_Task description_
Copy the entries exactly, through the "if 3 < d.kind then s else" line.

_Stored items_
++++

/-- Fills a part of a transfer's destination with free values (R418: failed ranges are undefined). -/
def scrambleSpace (l : Nat) (sp : DmaSpace) (off n : Nat) (s : State) : State :=
  let bytes (k : Nat) (s : State) : List Byte := (List.range k).map fun i => BitVec.ofNat 8 (Config.freeNat (s.free + i))
  match sp with
  | .lode xs => each (cutExtents xs off n) (fun x s =>
      let t := { s with free := s.free + x.2 }
      (settle t (wrLode l x.1 (bytes x.2 s) t)).2) s
  | .phys a =>
    let t := { s with free := s.free + n }
    (settle t (wrPhys (a + off) (bytes n s) t)).2
  | _ => s

/-- What becomes of the unwritten destination of a request of kind 1 to 3 that ends early. -/
def scrambleRest (d : Dma) (s : State) : State :=
  if 3 < d.kind then s else
    let done := d.moved + d.chunkD
    let arr := max d.arr d.chunkA
    let s := scrambleSpace d.lode d.dst done (d.dlen - done) s
    if d.arrLen = 0 then s else scrambleSpace d.lode d.dscale arr (d.arrLen - arr) s

/-- Adds failed units to a record; parts that stop after it has ended add theirs too (R418). -/
def addFailed (l pos : Nat) (fs : List (Nat × Nat × Nat × Nat)) (s : State) : State :=
  modRec l pos (fun r => { r with failed := r.failed ++ fs }) s

/-- Whether a request has written anything. -/
def dmaWrote (d : Dma) : Bool := decide (0 < d.moved + d.chunkD)

/-- A request that ends early loses the rest of its destination; its record takes the failed ranges and the flags (R153, R418). -/
def loseRest (d : Dma) (err : Nat) (s : State) : State :=
  match recOfDma s d with
  | none => scrambleRest d s
  | some (l, pos) =>
    addFailed l pos (d.failed.map (fun f => (if d.kind = 4 then 2 else 1, f)) ++ lostRanges d err)
      (modRec l pos (fun r => { r with wrote := r.wrote || dmaWrote d, result := r.result ||| d.flags ||| d.chunkF }) (scrambleRest d s))

/-- The rest of a memory-side reduction's destination is lost (R418). -/
def loseReduce (l pos err : Nat) (s : State) : State :=
  match recOf s l pos with
  | none => s
  | some r =>
    let n := rLen r.bits - r.moved
    let s := if rDhost r.bits then s else scrambleSpace l (resSpace r (if rShost r.bits then 0 else 1)) r.moved n s
    addFailed l pos [(1, err, rDst r.bits + r.moved, n)] (modRec l pos (fun x => { x with wrote := decide (0 < x.moved) }) s)

/-- A delivery whose lines are all accounted for leaves; its failed rows are listed and undefined (R116, R418). -/
def closeDeliv (d : Delivery) (s : State) : State :=
  let s := loseRows d (modCu (fun k => { k with deliv := k.deliv.filter fun x => x.id ≠ d.id }) s)
  match (blockOf s d.block).launch with
  | none => s
  | some (l, pos) =>
    let src := (blockOf s d.block).slot
    addFailed l pos ((failedRows d).map fun f => (4, f.2, src + fld d.bits 104 7 * 256 + f.1 * 32768, 1))
      (modRec l pos (fun r => { r with wrote := true }) s)

/-- A stream sends nothing more: the lines not yet sent fail (R120). -/
def cutDeliv (id err : Nat) (s : State) : State :=
  match s.cu.deliv.find? fun d => d.id = id with
  | none => s
  | some d =>
    let d := { d with
      pos := 64 + 64 * rsLines d.bits
      failed := d.failed ++ ((List.range (rsLines d.bits)).filter fun k => decide (d.pos ≤ 64 + 64 * k)).map fun k => (k, err) }
    if d.lines.isEmpty then closeDeliv d s else modDeliv id (fun _ => d) s

/-- Cancels a request (R174): one with a chunk under way stops at the chunk's end, the others stop now. -/
def cancelDma (err : Nat) (d : Dma) (s : State) : State :=
  if d.busy then s else
    match d.owner with
    | .stream _ id => cutDeliv id err s
    | _ => if d.started then loseRest d err s else s

/-- Cancels the requests that `mine` names, on every unit. -/
def cancelDmas (mine : Dma → Bool) (err : Nat) (s : State) : State :=
  let ds := (s.cu.dma.flatMap (·.2)).filter mine
  let s := modCu (fun c => { c with dma := (c.dma.map fun t => (t.1, (t.2.filter fun d => !mine d || d.busy).map fun d =>
    if mine d && decide (d.cancel = 0) then { d with cancel := err } else d)).filter fun t => t.2 ≠ [] }) s
  each ds (cancelDma err) s

/-- Charges the context of a block's launch for its running cores and for the engines that `me` names (R122, R176). -/
def chargeBlock (b : Nat) (me : Engine → Bool) (s : State) : State :=
  match (blockOf s b).launch.bind fun p => recOf s p.1 p.2 with
  | none => s
  | some r =>
    let s := if (List.range 32).any fun c => decide ((coreOf s b c).run = 1) then chargeGc (rCtx r.bits) s else s
    if (List.range 4).any fun e => me (engineOf s b e) then chargeMe (rCtx r.bits) s else s

/-- Stops the work of a launch on a block (R120, R184): cores at an instruction boundary; each engine finishes its running command and
discards its queue; DMA requests and deliveries stop at a chunk. The block stays with the launch until they have. -/
def stopBlock (b : Nat) (s : State) : State :=
  let s := chargeBlock b (fun g => g.queue.any (fun c => !c.ran) && !g.queue.any (·.ran)) s
  let s := each (List.range 32) (fun c => modCore b c fun k => { k with run := if k.run = 1 then 3 else k.run, wait := .none }) s
  let s := each (List.range 4) (fun e => modEngine b e fun g => { g with queue := g.queue.filter (·.ran) }) s
  cancelDmas (dmaOfBlock b) Err.cancelled (dropBlockWaits b s)

/-- A block's launch is over: it takes another, and its engines' stops are cleared (R96). -/
def leaveBlock (b : Nat) (s : State) : State :=
  let s := each (List.range 4) (fun e => modEngine b e fun g => { g with errstop := false, error := 0 }) s
  modBlock b (fun x => { x with launch := none }) s

/-- The work of a block is lost with its logic: nothing of it is waited for any more (R526, R545). -/
def killBlock (b : Nat) (s : State) : State :=
  let ds := (s.cu.dma.flatMap (·.2)).filter fun d => dmaOfBlock b d && d.busy
  let s := each ds (fun d => loseRest d Err.cancelled) s
  let s := each (List.range 4) (fun e => modEngine b e fun g => { g with queue := [], busy := false }) s
  let s := modCu (fun c => { c with
    deliv := c.deliv.filter fun d => d.block ≠ b
    dma := (c.dma.map fun t => (t.1, t.2.filter fun d => !dmaOfBlock b d)).filter fun t => t.2 ≠ [] }) s
  leaveBlock b (dropBlockWaits b s)

/-- The blocks a record's launch holds. -/
def recBlocks (s : State) (l pos : Nat) : List Nat := (List.range 96).filter fun b => (blockOf s b).launch = some (l, pos)

/-- Whether nothing of a record's work is under way: no request, engine command or delivery on this chip, and no part on a member chip that
has not reported (R419, R263, R267). -/
def workDone (s : State) (l pos : Nat) : Bool :=
  let bs := recBlocks s l pos
  !(s.cu.dma.any fun t => t.2.any fun d => decide (recOfDma s d = some (l, pos))) &&
    !(s.cu.deliv.any fun d => bs.contains d.block) &&
    bs.all (fun b => (List.range 4).all fun e => (engineOf s b e).queue.isEmpty) &&
    !((lodeOf s l).home && ((recOf s l pos).bind (·.remote)).isSome)

/-- Stops every part of a record's command: its blocks, its DMA work, saved work of a switched-out context, its part on a member chip. -/
def stopWork (l pos err : Nat) (s : State) : State :=
  let s := match (recOf s l pos).bind fun r => if (lodeOf s l).home then r.remote else none with
    | some dev => emit (.control dev 9 [(lodeOf s l).gid, pos]) s
    | none => s
  let saved := (ctxsOf s l).flatMap fun c => (ctxOf s c).rdma.map (·.2)
  let s := each (saved.filter fun d => decide (d.owner = .record l pos) && d.started) (loseRest · err) s
  let s := match recOf s l pos with
    | some r => if rOp r.bits = 5 ∧ r.stage = 2 then loseReduce l pos err s else s
    | none => s
  let s := cancelDmas (fun d => decide (d.owner = .record l pos)) err (each (recBlocks s l pos) stopBlock s)
  each (ctxsOf s l) (fun c => modCtx c fun x => { x with
   rdma := x.rdma.filter fun p => match p.2.owner with
     | .record l' pos' => !(decide (l' = l) && decide (pos' = pos))
     | .core b _ => ((tget none x.images b).bind (·.launch)) ≠ some (l, pos)
     | _ => true
   images := x.images.map fun t => (t.1, t.2.map fun i =>
    if i.launch = some (l, pos) then
      { i with
        launch := none, dma := [], deliv := [], engines := i.engines.map fun e => (e.1, { e.2 with queue := [], busy := false, errstop := false, error := 0 })
        cores := i.cores.map fun k => (k.1, { k.2 with run := if k.2.run = 1 then 3 else k.2.run, wait := .none, dmaOut := 0, meOut := 0 }) }
    else i) }) s

/-- Ends a launch or a dispatched command early with an error (R184, R419): its parts stop at their preemption points. -/
def abortRec (l pos err : Nat) (s : State) : State :=
  match recOf s l pos with
  | none => s
  | some r => if r.stage = 3 then s else finishRec l pos err (stopWork l pos err s)

/-- Cancels a record: its work stops; it ends with `E_CANCELLED` once drained (R419). A command takes the outcome of the first
cancellation that reaches it (R421). -/
def cancelRec (l pos why : Nat) (s : State) : State :=
  match recOf s l pos with
  | none => s
  | some r =>
    if r.stage = 3 then s
    else
      let s := modXlLode l (fun x => { x with faults := x.faults.filter fun f => f.agent ≠ .head l pos }) s
      modRec l pos (fun r => { r with stage := 3, error := if r.error = 0 then Err.cancelled else r.error, cancel := why }) (stopWork l pos Err.cancelled s)

/-- Withdraws a context's waits at semaphores and barriers without touching them, and its waiting faults (R423 step 2). -/
def dropWaits (l c : Nat) (s : State) : State :=
  let mine (b k : Nat) : Bool := decide ((blockOf s b).lode = l) && decide ((coreOf s b k).run ≠ 1)
  let kept (w : SyncMsg) : Bool := match w with
    | .wait b k _ _ => !mine b k
    | _ => true
  let s := modNoc (fun n => { n with sems := (n.sems.map fun t => (t.1, { t.2 with waits := t.2.waits.filter kept })).filter fun t => t.2 ≠ {} }) s
  modXlLode l (fun x => { x with faults := x.faults.filter fun f => f.ctx ≠ c }) s

/-- Starts the teardown of a context (R423 steps 1 and 2): it is ending, its commands are cancelled but those that keep their own
error, its saved work goes. `code` is the error of a teardown that a cause started, which its dispatched commands take, 0 for the
verb. Member chips tear down their part. A context that is ending already takes the further fence alone. -/
def startTeardown (c code : Nat) (fence : Option VFence) (s : State) : State :=
  let x := ctxOf s c
  if x.state = 0 then s
  else if x.state = 3 then modCtx c (fun x => { x with endFences := x.endFences ++ fence.toList }) s
  else
    let l := x.lode
    let rs := (queueOf s l).recs.filter fun r => rCtx r.bits = c
    let s := each (rs.filter fun r => r.stage = 2) (fun r => modRec l r.pos fun r => { r with error := if r.error = 0 then code else r.error }) s
    let s := each rs (fun r => cancelRec l r.pos 2) s
    let s := dropWaits l c s
    let s := if (lodeOf s l).home then each x.members (fun m => emit (.control m.1 10 [(lodeOf s l).gid, m.2])) s else s
    modCtx c (fun x => { x with state := 3, images := [], rdma := [], endFences := fence.toList, draining := true }) s

/-- Ends every record of a lode that is not ended yet with an error, at once (R349, R476, R517). -/
def failLode (l err : Nat) (s : State) : State :=
  each ((queueOf s l).recs.map (·.pos)) (fun p => abortRec l p err) s

/-! ### Requests at a region memory controller (R193, R203, R204) -/

/-- The pseudo-channel a request's first byte lies on. -/
def pcOfReq (s : State) (r : MemReq) : Option Nat :=
  (resolve s r.lode r.laddr).bind fun a => if a < 0x18000000000 then some (a / 0x80000000) else none

/-- A request is answered; the response travels back from its memory port (R272). -/
def answerReq (r : MemReq) (e : Nat) (bs : List Byte) (s : State) : State :=
  emit (.memResp r.id e bs) (match pcOfReq s r with
    | some p => sendWay r.master r.id .response (responseWay s r.master p) s
    | none => s)

/-- A request fails: its master hears of it, and the command it was issued for ends with the error. -/
def failReq (r : MemReq) (e : Nat) (s : State) : State :=
  let s := answerReq r e [] s
  match r.cmd with
  | some p => abortRec r.lode p e s
  | none => s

++++

_Response to the task_
/-- Fills a part of a transfer's destination with free values (R418: failed ranges are undefined). -/
def scrambleSpace (l : Nat) (sp : DmaSpace) (off n : Nat) (s : State) : State :=
  let bytes (k : Nat) (s : State) : List Byte := (List.range k).map fun i => BitVec.ofNat 8 (Config.freeNat (s.free + i))
  match sp with
  | .lode xs => each (cutExtents xs off n) (fun x s =>
      let t := { s with free := s.free + x.2 }
      (settle t (wrLode l x.1 (bytes x.2 s) t)).2) s
  | .phys a =>
    let t := { s with free := s.free + n }
    (settle t (wrPhys (a + off) (bytes n s) t)).2
  | _ => s

/-- What becomes of the unwritten destination of a request of kind 1 to 3 that ends early. -/
def scrambleRest (d : Dma) (s : State) : State :=
  if 3 < d.kind then s else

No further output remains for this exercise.